◆ What you need to do
Below are the records. Gather each line that holds "false".

+++ Input records +++

theorem test_encode : encode (.dkcWrCtrl 0x1900 0x90) = 0x10190090 ∧ encode (.ticSetData 0xCF) = 0x311300CF ∧
    encode (.ticTick 0x000A) = 0x2100000A ∧ encode .drvStart = 0x32310000 := by decide

/-! Constraints of R8 -/

theorem test_suggested_config_valid : Config.suggested.valid = true := by decide
theorem test_config_same_fill_commands : ({ Config.suggested with cmdFillData := 0x90 }).valid = false := by decide
theorem test_config_mask_bit7 : ({ Config.suggested with soeMask := 0x80 }).valid = false := by decide
theorem test_config_latch_port : ({ Config.suggested with dataLatchPort := some 0x24 }).valid = false := by decide

/-! Display/keyboard controller -/

/-- W1, step 3. -/
theorem test_rdKey : nextState (exec (.dkcRdKey 0x1800) (queueAt [0x05, 0x12])) =
    some { queueAt [0x12] with ret := .byte 0x05 } := by decide

/-- W1, step 7. -/
theorem test_rdKey_empty : nextState (exec (.dkcRdKey 0x1800) (queueAt [])) =
    some { queueAt [] with ret := .byte 0x00 } := by decide

/-- K9. -/
theorem test_rdStatus : nextState (exec (.dkcRdStatus 0x1900) (queueAt [0x03])) =
    some { queueAt [0x03] with ret := .byte 0x00 } := by decide

/-- K11. -/
theorem test_dkcRdNone : nextState (exec (.dkcRdNone 0x1801) (queueAt [0x04])) =
    some { queueAt [0x04] with ret := .byte 0x00 } := by decide

/-- K2. -/
theorem test_wrDisp_addr4 : (nextState (exec (.dkcWrDisp 0x1800 0xFF) (dkcAt 0x90 4))).map
    (fun t => (t.dkc.addr, t.dkc.fseq, t.events)) =
    some (#v[0x00, 0x00, 0x00, 0x00], 5, [.latchWrite .addr 4 0x00]) := by decide

/-- K4. -/
theorem test_wrDisp_data2 : (nextState (exec (.dkcWrDisp 0x1800 0x28) (dkcAt 0x94 2))).map
    (fun t => (t.dkc.data, t.dkc.fseq, t.events)) =
    some (#v[0x00, 0x7D], 3, [.latchWrite .data 2 0x7D]) := by decide

/-- W5, steps 2 to 5 and K13: the glyphs. -/
theorem test_glyph : [0x98, 0x88, 0x83, 0x70, 0x7C, 0x00, 0xFF, 0x0F, 0xF0, 0x12].map glyph =
    [0x76, 0x77, 0xC7, 0xF8, 0x38, 0xFF, 0x00, 0x0F, 0xF0, 0xDE] := by decide

/-- K8. -/
theorem test_wrCtrl : nextState (exec (.dkcWrCtrl 0x1900 0x12) (dkcAt 0x90 3)) = some (dkcAt 0x12 1) := by decide

/-- K12. -/
theorem test_dkcWrNone : nextState (exec (.dkcWrNone 0x1855 0x90) (dkcAt 0x90 3)) = some (dkcAt 0x90 3) := by decide

/-- W1, step 4. -/
theorem test_keyEnq : nextState (exec (.dkcKeyEnq 0x07) (queueAt [0x12])) = some (queueAt [0x12, 0x07]) := by decide

/-! Interval timer -/

/-- T8. -/
theorem test_cmdNop : nextState (exec (.ticWrCmdNop 0x0020 0x3F) (timerAt .started 7 9)) =
    some (timerAt .started 7 9) := by decide

/-- T11. -/
theorem test_cmdAbort : nextState (exec (.ticWrCmdAbort 0x0020 0x7F) (timerAt .started 4 9)) =
    some (timerAt .abort 4 9) := by decide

+++

◆ The completed task
theorem test_config_same_fill_commands : ({ Config.suggested with cmdFillData := 0x90 }).valid = false := by decide
theorem test_config_mask_bit7 : ({ Config.suggested with soeMask := 0x80 }).valid = false := by decide
theorem test_config_latch_port : ({ Config.suggested with dataLatchPort := some 0x24 }).valid = false := by decide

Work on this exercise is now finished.